The Guardian 21 September, 2005
bulldozes Kaurna heritage
Eager investors are already buying waterfront apartments off the plan as the 10-year redevelopment of Port Adelaide’s inner harbour gets underway. Prices start at nearly $300,000 for a one bedroom unit and skyrocket from there. There is excitement that the $1.5 billion project will transform the Port into another Fremantle or even Paddington.
Louis Christopher of Australian Property Monitors likes the comparison with Paddo. "In the 70s, that was very much a workers’ rundown area but, over the course of 20 years, it changed to be one of Sydney’s blue-ribbon suburbs," he told The Sunday Mail.
As first sods are turned, "for sale" billboards are erected and speeches are made by state government politicians, it is becoming clear that the transformed areas will be reserves for the wealthy and not the existing residents of predominantly working class Port Adelaide. Their hopes for the redevelopment are restricted to finding work in its construction and ongoing servicing. Clearer still is the fact that recognition of the location’s Indigenous heritage will be limited and token.
This is how developers Urban Concept and Multiplex Living are promoting stage one of their latest housing development:
"Edgewater is a perfectly planned community of 187 contemporary style homes… There are 2 & 3 storey villas with both harbour and park views and apartments with park views. Everything from a traffic free water’s edge promenade to beautifully landscaped park areas to enjoy. Residents enjoy exclusive membership to the Edgewater Club, providing pool, spa, sauna and gymnasium facilities for FREE. Not only luxurious and well appointed, Edgewater homes are environmentally responsible in their design too."

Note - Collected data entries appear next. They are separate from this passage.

/-- The failures of 95_test_vectors.md section 2.5, X9 to X11 on a sequence type, and a refusal in `IDLE`. -/
theorem test_decSeq_fails :
    after (ready .le [3, 0, 0, 0] [0x51, 0x52]) 0x00001611 [] =
      some { ready .le [3, 0, 0, 0] [0x51, 0x52] with
        mode := .decodeFault, err := 0x31, out := [.response .descUnderflow []] } ∧
    fails (ready .le [0xFF, 0xFF, 0xFF, 0xFF, 1, 0, 0, 0] []) 0x00001111
      [] .decodeFault 0x32 0 [.response .payloadUnderrun []] = true ∧
    fails (ready .le [1, 0, 0, 0, 5, 0, 0, 0, 0x61, 0x62, 0x63, 0x64, 0x65, 0, 0, 0] []) 0x00001311
      [] .decodeFault 0x30 0 [.response .malformedString []] = true ∧
    fails (fresh .le) 0x00001711 [] .dead 0x40 0x00001711 [.response .typeContract []] = true ∧
    answersOnly (fresh .le) 0x00001111 [] [.response .badMode []] = true := by decide

/-- X9, X10, X11, X12. -/
theorem test_type_contract :
    after (fresh .le) 0x00000910 [] = some { dead with out := [.response .typeContract []] } ∧
    after (ready .le [1, 2, 3, 4] [1, 2]) 0x00000910 [] =
      some { dead with
        leak := true, leakcnt := 2, out := [.close 1, .close 2, .response .typeContract []] } ∧
    answersOnly dead 0x00000910 [] [.response .badMode []] = true ∧
    fails (fresh .le) 0x00000721
      [1, 2, 3] .dead 0x40 0x00000721 [.response .typeContract []] = true := by decide

/-! ### The encoder -/

/-- The first lines of 95_test_vectors.md section 2.6, and X15. -/
theorem test_encBegin :
    after { building .le [1, 2, 3, 4] [7] with txmode := .txFault, txerr := 0x50 } 0x00030020 [1] =
      some { building .le [] [] with out := [.response .ok []] } ∧
    answersOnly dead 0x00030020 [1] [.response .badMode []] = true := by decide

theorem test_enc_scalars :
    sends (building .le [] []) 0x00000021 [0xFFFFFFFE] [0xFE, 0xFF, 0xFF, 0xFF] [] = true ∧
    sends (building .be [] []) 0x00000021 [0xFFFFFFFE] [0xFF, 0xFF, 0xFF, 0xFE] [] = true ∧
    sends (building .le [9, 9, 9, 9] []) 0x00000121 [42] [9, 9, 9, 9, 0x2A, 0, 0, 0] [] = true ∧
    sends (building .le [] []) 0x00000221 [0x180] [0x80, 1, 0, 0] [] = true ∧
    answersOnly (fresh .le) 0x00000121 [1] [.response .badMode []] = true := by decide

/-- The examples of 43_encode.md R205, R206, R207, R208. -/
theorem test_enc_fields :
    sends (building .le [] []) 0x00000321
      [5, 0x6C6C6568, 0x6F] [6, 0, 0, 0, 0x68, 0x65, 0x6C, 0x6C, 0x6F, 0, 0, 0] [] = true ∧
    sends (building .le [] []) 0x00000421 [3, 0x00BEADDE] [3, 0, 0, 0, 0xDE, 0xAD, 0xBE, 0] [] = true ∧
    sends (building .le [] []) 0x00000521
      [7, 0x735F6C77, 0x00746165, 7] [8, 0, 0, 0, 0x77, 0x6C, 0x5F, 0x73, 0x65, 0x61, 0x74, 0, 7, 0, 0, 0] [] = true ∧
    sends (building .le [] [7]) 0x00000621 [9] [] [7, 9] = true := by decide

/-- S2 and S5, and the size limit of section 2.6. -/
theorem test_encSeq :
    sends (building .le [] []) 0x00001322
      [2, 1, 0x61, 3, 0x00646362] [2, 0, 0, 0, 2, 0, 0, 0, 0x61, 0, 0, 0, 4, 0, 0, 0, 0x62, 0x63, 0x64, 0] [] = true ∧
    sends (building .be [] []) 0x00001622 [2, 0x31, 0x32] [0, 0, 0, 2] [0x31, 0x32] = true ∧
    after { building .le [] [7] with txlen := 65524 } 0x00001622 [0] =
      some { building .le [] [7] with
        txlen := 65524, txmode := .txFault, txerr := 0x50, out := [.response .encOverflow []] } := by decide

/-- The example of 43_encode.md R210 in both byte orders. -/
theorem test_encEnd :
    after (building .le [0x2A, 0, 0, 0, 7, 0, 0, 0] [0x31]) 0x00000023 [] =
      some { fresh .le with
        out := [.txEmit [1, 0, 0, 0, 3, 0, 0x10, 0, 0x2A, 0, 0, 0, 7, 0, 0, 0] [0x31],
          .response .ok [.word 16]] } ∧
    (after (building .be [0, 0, 0, 0x2A, 0, 0, 0, 7] []) 0x00000023 []).map (·.out) =
      some [.txEmit [0, 0, 0, 1, 0, 0x10, 0, 3, 0, 0, 0, 0x2A, 0, 0, 0, 7] [], .response .ok [.word 16]] ∧
    answersOnly (fresh .le) 0x00000023 [] [.response .badMode []] = true := by decide

/-! ### The fixed-point converter: the tables of 95_test_vectors.md section 2.2 -/

theorem test_fxFromint : ([(0, 0), (5, 0x500), (0xFFFFFFFF, 0xFFFFFF00), (0x007FFFFF, 0x7FFFFF00),
      (0xFF800000, 0x80000000), (0x00800000, 0x80000000), (16777219, 0x300), (0x80000000, 0),
      (0x7FFFFFFF, 0xFFFFFF00)] : List (Word × Word)).all (fun p =>
    answersOnly dead 0x00000030 [p.1] [.response .ok [.word p.2]]) = true := by decide +kernel

theorem test_fxFromfloat : ([(0x0000000000000000, 0), (0x8000000000000000, 0), (0x3FF8000000000000, 0x180),
      (0xBFF8000000000000, 0xFFFFFF80), (0xBFE0000000000000, 0x80), (0xC014000000000000, 0xFFFFFB00),
      (0x3F60000000000000, 1), (0x3F78000000000000, 2), (0x3F50000000000000, 0), (0x400921F9F01B866E, 0x324),
      (0xC00921F9F01B866E, 0xFFFFFD24), (0x412E848033333333, 0x0F42401A), (0x3FEFF00000000000, 0x100),
      (0x3FFFFBE76C8B4396, 0x100), (0x4007FDF3B645A1CB, 0x300), (0xC007FDF3B645A1CB, 0xFFFFFF00),
      (0x415FFFFFFFC00000, 0x7FFFFFFF), (0xC160000000000000, 0x80000000), (0x4160000010000000, 0x80000080),
      (0x41DFFFFFFFE00000, 0xFFFFFF80), (0xC1E0000000000000, 0)] : List (F64 × Word)).all (fun p =>
    fixedOfF64 p.1 = some p.2) = true := by decide +kernel

/-- The last three rows of the FX.FROMFLOAT table, and -Inf: status `OK` and one word of which nothing is said. -/
theorem test_fxFromfloat_open : ∀ p ∈ ([[0x00000000, 0x41E00000], [0x00000000, 0x7FF80000],
      [0x00000000, 0x7FF00000], [0x00000000, 0xFFF00000]] : List (List Word)),
    ∃ w, after dead 0x00000031 p = some { dead with draws := 1, out := [.response .ok [.word w]] } := by
  intro p hp
  simp only [List.mem_cons, List.not_mem_nil, or_false] at hp
  rcases hp with rfl | rfl | rfl | rfl <;> exact ⟨_, rfl⟩

theorem test_fxInteger_fxFraction : ([(0x500, 5, 0), (0x80, 0, 128), (0x1C0, 1, 192),
      (0xFFFFFF80, 0xFFFFFFFF, 128), (0xFFFFFE40, 0xFFFFFFFE, 64), (0x80000000, 0xFF800000, 0),
      (0x7FFFFFFF, 0x007FFFFF, 255)] : List (Word × Word × Word)).all (fun p =>
    answersOnly dead 0x00000032 [p.1] [.response .ok [.word p.2.1]] &&
      answersOnly dead 0x00000033 [p.1] [.response .ok [.word p.2.2]]) = true := by decide +kernel

theorem test_fxFloat : ([(0x500, 0x4014000000000000), (0x80, 0x3FE0000000000000), (1, 0x3F70000000000000),
      (0x1C0, 0x3FFC000000000000), (0xFFFFFF80, 0xBFE0000000000000), (0xFFFFFFFF, 0xBF70000000000000),
      (0xFFFFFE40, 0xBFFC000000000000), (0xFFFFFB00, 0xC014000000000000), (0x80000000, 0xC160000000000000),
      (0x7FFFFFFF, 0x415FFFFFFFC00000), (0x324, 0x4009200000000000), (0, 0)] : List (Word × F64)).all (fun p =>
    answersOnly dead 0x00000034 [p.1] [.response .ok [.f64 p.2]]) = true := by decide +kernel

/-! ### Registers and reset -/

/-- The `STATUS` values of section 2.7, X1, X2, X14. -/
theorem test_rdreg :
    answersOnly (fresh .le) 0x00010008 [] [.response .ok [.word 0]] = true ∧
    answersOnly { building .le [] [] with mode := .decodeFault, leak := true } 0x00010008 []
      [.response .ok [.word 0x16]] = true ∧
    answersOnly { dead with leak := true } 0x00010008 [] [.response .ok [.word 0x13]] = true ∧
    answersOnly { ready .le [] [] with txmode := .txFault } 0x00010008 [] [.response .ok [.word 9]] = true ∧
    answersOnly (ready .le [1, 2, 3, 4, 5, 6, 7, 8] []) 0x00070008 [] [.response .ok [.word 8]] = true ∧
    answersOnly dead 0x00020008 [] [.response .ok [.word 0x40]] = true ∧
    answersOnly (fresh .be) 0x00000008 [] [.response .ok [.word 1]] = true := by decide

theorem test_rdreg_reserved : ([0x000C0008, 0x000F0008, 0x00150008, 0xFFFF0008] : List Word).all (fun w =>
    answersOnly dead w [] [.response .badReg []]) = true := by decide +kernel

/-- Reset takes the strap, keeps the stream, emits nothing and abandons a FRAME that holds (70 R280 to R282). -/
theorem test_reset :
    leads { ready .le [1, 2] [7] with rx := [1], strap := .be, leak := true, resetIn := true } 0x00000001 []
      { fresh .be with rx := [1] } = true := by decide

There is not a word about the history of the former CSR sugar refinery site which occupied much of the area until it was demolished in 1992 to make way for the redevelopment. The Kaurna people were forced from their last traditional riverside settlement in 1891 and into homelessness or onto missions to allow the construction of the factory. Needless to say, they were not compensated.
Kaurna elder Veronica Brodie still lives locally. Her great grandmother Lartelare (Rebecca Spender) was among the Aboriginal people evicted from the CSR site. Lartelare, her husband George, son James and daughter Laura were afraid to go the mission where they risked being split up. A year later they were arrested for begging on the streets of Adelaide. When Veronica went to see the CSR factory with her grandmother Laura Spender in 1951, the young Veronica was to made promise that she would do everything she could to return the land to its traditional owners.
True to her word, Veronica began the detailed work of reclaiming the land in 1992. Kym Mayes, the then Aboriginal Affairs Minister rejected her application under the Aboriginal Heritage Act, saying that the location of the campsites was unknown and, in any case, had been destroyed by the factory. She persisted and was able to bring more proof of her people’s association with the land. Finally, the site was protected but at the end of a decade of bureaucrat buck passing and "consultation" on the part of successive governments and agencies, it seems the acknowledgment of the area’s Kaurna heritage will be minimal.
Veronica Brodie originally asked that some of the land in question be given for the construction of an aged care facility for the Aboriginal community. There will be no such facility. Instead, there will be a "Kaurna Park", a strip of land north of the Jervois Bridge that intersects the site. This will have a monument or some other sort of installation to remind the more reflective park users of the original inhabitants. This will be added to the Kaurna Heritage Trail launched on June 1, 2003 and which comprises six "interpretative signs" that describe traditional land use of the area. There is talk of a "cultural centre" but no talk of dollars to build it. If ever such a centre gets built, it will be wee away from the water’s edge, which is about to be lined with marina berths.
Veronica is not giving up. Together with supporters, she is planning a "Cultural Heritage Day" with speakers, bands, BBQ and drinks on the land where her ancestors had their last camps. She is hoping that the event will raise awareness and protests about the plans for luxurious apartments on the traditional land of her dispossessed people.